In practice, the stars aligned against him once again: Hamas employed a "honey trap" strategy, agreeing to every condition set by the PA; the West was indifferent to the goings on in the Palestinian Authority; Israel remained vague, refusing to "come to Abu Mazen's aid" by expressing any real objection to holding elections in Jerusalem; and, within his own camp, motivation was found for promoting the elections, primarily by Jibril Rajoub, One of Fatah`s prominent leaders, who believed they could pave the way to presidency for him.
As time went by, the adventure became riskier: Fatah split up more and more into several lists that turned against one another; whereas Hamas put together an attractive list, forming a united front, and making Abu Mazen realize that he was headed for certain defeat. He used the matter of holding the elections in Jerusalem as means by which to "get off" the election "high horse", blaming Israel for his failed attempt, although it is clear to every Palestinian that this is merely an excuse, and not a genuine reason. Abu Mazen has therefore lost from every direction: his party was crushed while preparing for the elections that will not be taking place; whereas he himself is being accused both internally and externally for preventing democratization and national reconciliation.

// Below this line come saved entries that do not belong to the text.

-- ==== Sys2Proof/Proofs/PanelCommands.lean ====
section
/-!
PROOFS. The commands on a car that its own blocks answer (R27, R71, R81, R182), RELEASE_HOLD and INHIBIT_CAR (R76, R79), and
CONFIRM_POSITION (R67, R96).
-/

namespace Sys2Proof.Machine

variable {s : State} {q : Port} {body rest : List Byte} {c : Car} {p : Part} {f : CarBlock → CarBlock} {code : Byte}

/-- An update of a car reads no response buffer. -/
theorem beginHandling_modCar : (p.beginHandling q code body).modCar c f = (p.modCar c f).beginHandling q code body :=
  modCar_modPort f

/-- A request that updates its car alone, and leaves demand. -/
theorem runCarRequest_of_modCar {h : Car → List Byte → Part → Answer} (g : s.givenCar q code body c rest)
    (e : h c rest (s.toPart.beginHandling q code body) = ((s.toPart.beginHandling q code body).modCar c f).accept)
    (d : isDemandState (f (s.car c)).record.state = isDemandState (s.stateOf c)) :
    runCarRequest s q code body h = .next (s.answered (s.modCar c f) q .ok []) :=
  runCarRequest_of_answer g (e.trans (congrArg Part.accept beginHandling_modCar)) (modCar_demand d)

/-! ## Line counts, override, tone, CLEAR_CAR -/

theorem execClearLineCounts_eq (g : s.givenCar q 21 body c rest) : execClearLineCounts q body s = .next (s.answered
    (s.modLine c fun l => { l with parityErrors := 0, framingErrors := 0, overruns := 0, badFrames := 0 }) q .ok []) :=
  runCarRequest_of_modCar g (f := fun b =>
    { b with line := { b.line with parityErrors := 0, framingErrors := 0, overruns := 0, badFrames := 0 } }) rfl rfl

theorem execClearFirst_eq (g : s.givenCar q 46 body c rest) : execClearFirst q body s =
    .next (s.answered (s.modRecord c fun r => { r with first := false }) q .ok []) :=
  runCarRequest_of_modCar g (f := fun b => { b with record := { b.record with first := false } }) rfl rfl

theorem execSilenceTone_eq (g : s.givenCar q 47 body c rest) : execSilenceTone q body s = .next (s.answered
    (s.modSignals c fun x => { x with
      playing := none, waiting := none, silenced := x.silenced || isTrapped (s.stateOf c) }) q .ok []) := by
  have silence (x : CarSignals) (t : Bool) : x.silence t =
      { x with playing := none, waiting := none, silenced := x.silenced || t } := by
    rw [CarSignals.silence, Bool.or_comm]
  refine runCarRequest_of_modCar g (f := fun b => { b with signals := { b.signals with
    playing := none, waiting := none, silenced := b.signals.silenced || isTrapped (s.stateOf c) } }) ?_ rfl
  simp only [Part.beginHandling_stateOf, silence]
  rfl

theorem execClearCar_rescued (g : s.givenCar q 13 body c rest) (rescued : s.stateOf c = .rescued) :
    ∃ t, execClearCar q body s = .next t ∧ t.car c = ((s.car c).returned s.globals).judged s.globals ∧
      OnlyCar c (s.responded q .ok []) t.toPart ∧ PassKept s.toPart t.toPart := by
  have own : ((s.toPart.beginHandling q 13 body).toNormal c).car c =
      ((s.car c).returned s.globals).judged s.globals := by
    rw [Part.toNormal_own (by rw [Part.beginHandling_stateOf, rescued]; rfl), Part.beginHandling_car,
      Part.beginHandling_globals]
  exact runCarRequest_onlyCar g (by simp [rescued]) (touchesOnly_toNormal _ c) (Part.toNormal_ports _ c) own
    (by rw [CarBlock.judged_isDemandState, rescued]; rfl)

theorem execClearCar_refused (g : s.givenCar q 13 body c rest) (other : s.stateOf c ≠ .rescued) :
    execClearCar q body s = .next (s.answered s.toPart q .notAllowed []) :=
  runCarRequest_of_refused g (by simp [other])

/-- Settles O23, command by command. -/
theorem carCommands : Obligations.CarCommands := by
  refine fun s q body c rest => ⟨fun g => execClearLineCounts_eq g, fun g => execClearFirst_eq g,
    fun g => execSilenceTone_eq g, fun g => ⟨fun rescued => ?_, fun other => execClearCar_refused g other⟩⟩
  obtain ⟨t, run, own, only, pass⟩ := execClearCar_rescued g rescued
  exact ⟨t, run, only, pass, own⟩

/-! ## RELEASE_HOLD and INHIBIT_CAR -/

/-- The blocks of a car that INHIBIT_CAR aborts, before it leaves its state (R79). -/
def CarBlock.abortedForInhibit (b : CarBlock) : CarBlock :=
  if isMoveState b.record.state then
    { b.cancelled with brake := b.brake.close, record := { b.record with lastAbort := some .inhibit } }
  else b

theorem abortForInhibit_eq (p : Part) (c : Car) : p.abortForInhibit c = p.modCar c (·.abortedForInhibit) := by
  unfold Part.abortForInhibit
  split
  · next moves =>
    rw [cancelIfDriving_eq, Part.closeBrake, Part.modBrake, Part.modCar_modCar, Part.setAbort, Part.modRecord,
      Part.modCar_modCar]
    exact Part.modCar_congr (by simp only [CarBlock.abortedForInhibit]; exact (if_pos moves).symm)
  · next rests => exact (Part.modCar_self (if_neg rests)).symm

theorem abortedForInhibit_state (b : CarBlock) : b.abortedForInhibit.record.state = b.record.state := by
  unfold CarBlock.abortedForInhibit; split <;> rfl

/-- The blocks of a car that INHIBIT_CAR has taken to INHIBITED, as the abort and the change of state leave them. -/
theorem inhibited_eq (b : CarBlock) (g : Globals) :
    (let m := b.abortedForInhibit.moved g .inhibited none
     ({ m with record := { m.record with attempts := 0 } } : CarBlock)) =
    (let m := b.cancelled.moved g .inhibited none
     { m with
       record := { m.record with
         attempts := 0, lastAbort := if isMoveState b.record.state then some .inhibit else b.record.lastAbort }
       brake := if isMoveState b.record.state then b.brake.close else b.brake }) := by
  unfold CarBlock.abortedForInhibit
  split
  · simp only [CarBlock.moved, CarBrake.close_close, ite_self]
    rfl
  · next rests =>
    have brake : isBrakeState b.record.state = false := by
      cases h : b.record.state <;> simp [h, isMoveState] at rests <;> rfl
    have quiet : b.cancelled = b := by
      have : b.record.state ≠ .driving := fun e => rests (by rw [e]; rfl)
      unfold CarBlock.cancelled
      cases h : b.record.moveId <;> simp only [if_neg this]
    rw [quiet]
    simp only [CarBlock.moved, brake]
    rfl

theorem inhibitCar_handled (other : s.stateOf c ≠ .inhibited) :
    ∃ h, execInhibitCar q body s = runCarRequest s q 40 body h ∧ h c rest (s.toPart.beginHandling q 40 body) =
      (((s.toPart.beginHandling q 40 body).abortForInhibit c).change c (·.toInhibited c)).accept :=
  ⟨_, rfl, if_neg (by rw [Part.beginHandling_stateOf]; exact other)⟩

theorem execInhibitCar_inhibits (g : s.givenCar q 40 body c rest) (other : s.stateOf c ≠ .inhibited) :
    let m := (s.car c).abortedForInhibit.moved s.globals .inhibited none
    ∃ t, execInhibitCar q body s = .next t ∧ t.car c = { m with record := { m.record with attempts := 0 } } ∧
      CarEvent c [] (s.responded q .ok []) t.toPart ∧ PassKept s.toPart t.toPart := by
  intro m
  have state (x : Part) : (x.toInhibited c).stateOf c = .inhibited := by
    unfold Part.stateOf; rw [Part.toInhibited_own]; rfl
  have pre : Prelude c [] (s.toPart.beginHandling q 40 body) ((s.toPart.beginHandling q 40 body).abortForInhibit c) := by
    rw [abortForInhibit_eq]; exact prelude_modCar (abortedForInhibit_state _)
  obtain ⟨turn, pass⟩ := carTurn_change (go := (·.toInhibited c)) (fun x => touchesOnly_toInhibited x c)
    (.of_eq rfl rfl) (by rw [state]; decide) (by rw [state]; intro h e; rw [← e] at h; exact absurd h (by decide)) pre
  rw [if_neg (by rw [state]; decide)] at pass
  have own := Part.change_toInhibited_own ((s.toPart.beginHandling q 40 body).abortForInhibit c) c
  have globals : ((s.toPart.beginHandling q 40 body).abortForInhibit c).globals = s.globals := by
    rw [abortForInhibit_eq]; exact Part.beginHandling_globals _ _ _ _
  have blocks : ((s.toPart.beginHandling q 40 body).abortForInhibit c).car c = (s.car c).abortedForInhibit := by
    rw [abortForInhibit_eq, Part.modCar_car, if_pos rfl, Part.beginHandling_car]
  rw [globals, blocks] at own
  obtain ⟨h, ran, handled⟩ := inhibitCar_handled (q := q) (body := body) (rest := rest) other
  obtain ⟨t, run, car, event, kept, -⟩ := runCarRequest_event g handled turn (by unfold Part.stateOf; rw [own]; rfl)
  exact ⟨t, ran.trans run, car.trans own, event, kept pass⟩

theorem execInhibitCar_refused (g : s.givenCar q 40 body c rest) (inhibited : s.stateOf c = .inhibited) :
    execInhibitCar q body s = .next (s.answered s.toPart q .notAllowed []) :=
  runCarRequest_of_refused g (by simp [inhibited])

theorem execReleaseHold_releases (g : s.givenCar q 43 body c rest) (held : (s.car c).record.state = .held)
    (safety : (s.car c).record.heldCause = some .safety) (closed : (s.car c).inputs.chain.accepted = some true) :
    ∃ t, execReleaseHold q body s = .next t ∧ t.car c = (s.car c).assessed s.globals ∧
      CarEvent c ((s.car c).assessedNotices c) (s.responded q .ok []) t.toPart ∧
      (s.car c).AssessedPass s.toPart t.toPart :=
  runCarRequest_toAssessing g (a := s.toPart.beginHandling q 43 body)
    (by simp [held, safety, closed, Part.chainClosed, LevelFilter.isOn]) (.refl c _) (Part.beginHandling_car _ _ _ _ _)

The elections affair serves as a warning for the Palestinians, Israel, Arab world and international community in anticipation of what might happen on the "day after" Abu Mazen. This event triggers several alerts: the Fatah's profound weakness and internal division versus Hamas' strength; the absence of a clear strategy and organized decision-making process in Ramallah's top echelon; and the feebleness of key figures in Abu Mazen's circle who aspire to become his successors while failing to do as expected of them and stop the 86-year-old president well in advance from taking a confident step toward a political abyss.
One might also wonder why the public is so indifferent to the elections being postponed – behavior that does not attest to agreeing with the PA's policy, but rather to deep alienation, distrust and disinterest, that, in the "day after" scenarios, could evolve into an "Arab Spring"-like wave of protests against the government in Ramallah.
Further attention must be paid to Rajoub, who suffered a blow by the postponement of the elections, but may promote them more persistently on the "day after", enhancing his call for the establishment of a joint Fatah-Hamas national leadership. Such a scenario could allow Hamas to strengthen its standing in the Palestinian system while entrenching its status as its rightful leader – a strategic goal of the organization on the "day after" Abu Mazen.
The current crisis shows that Abu Mazen has come to the end of his political road, and the "day after" issue is becoming more relevant than ever. Since he seems incapable of providing any prospects in the internal Palestinian context or the negotiations with Israel, Aby Mazen will probably continue to rule using his "regular" patterns, with no vision for the future, until he will "disappear". Unless some surprising scenarios involving his resignation or "removal" by others in the Palestinian leadership will materialize, of which, at present at least, there is no indication.
Authored by Dr. Michael Milshtein, a senior researcher at the Institute for Policy and Strategy (IPS), Reichman University.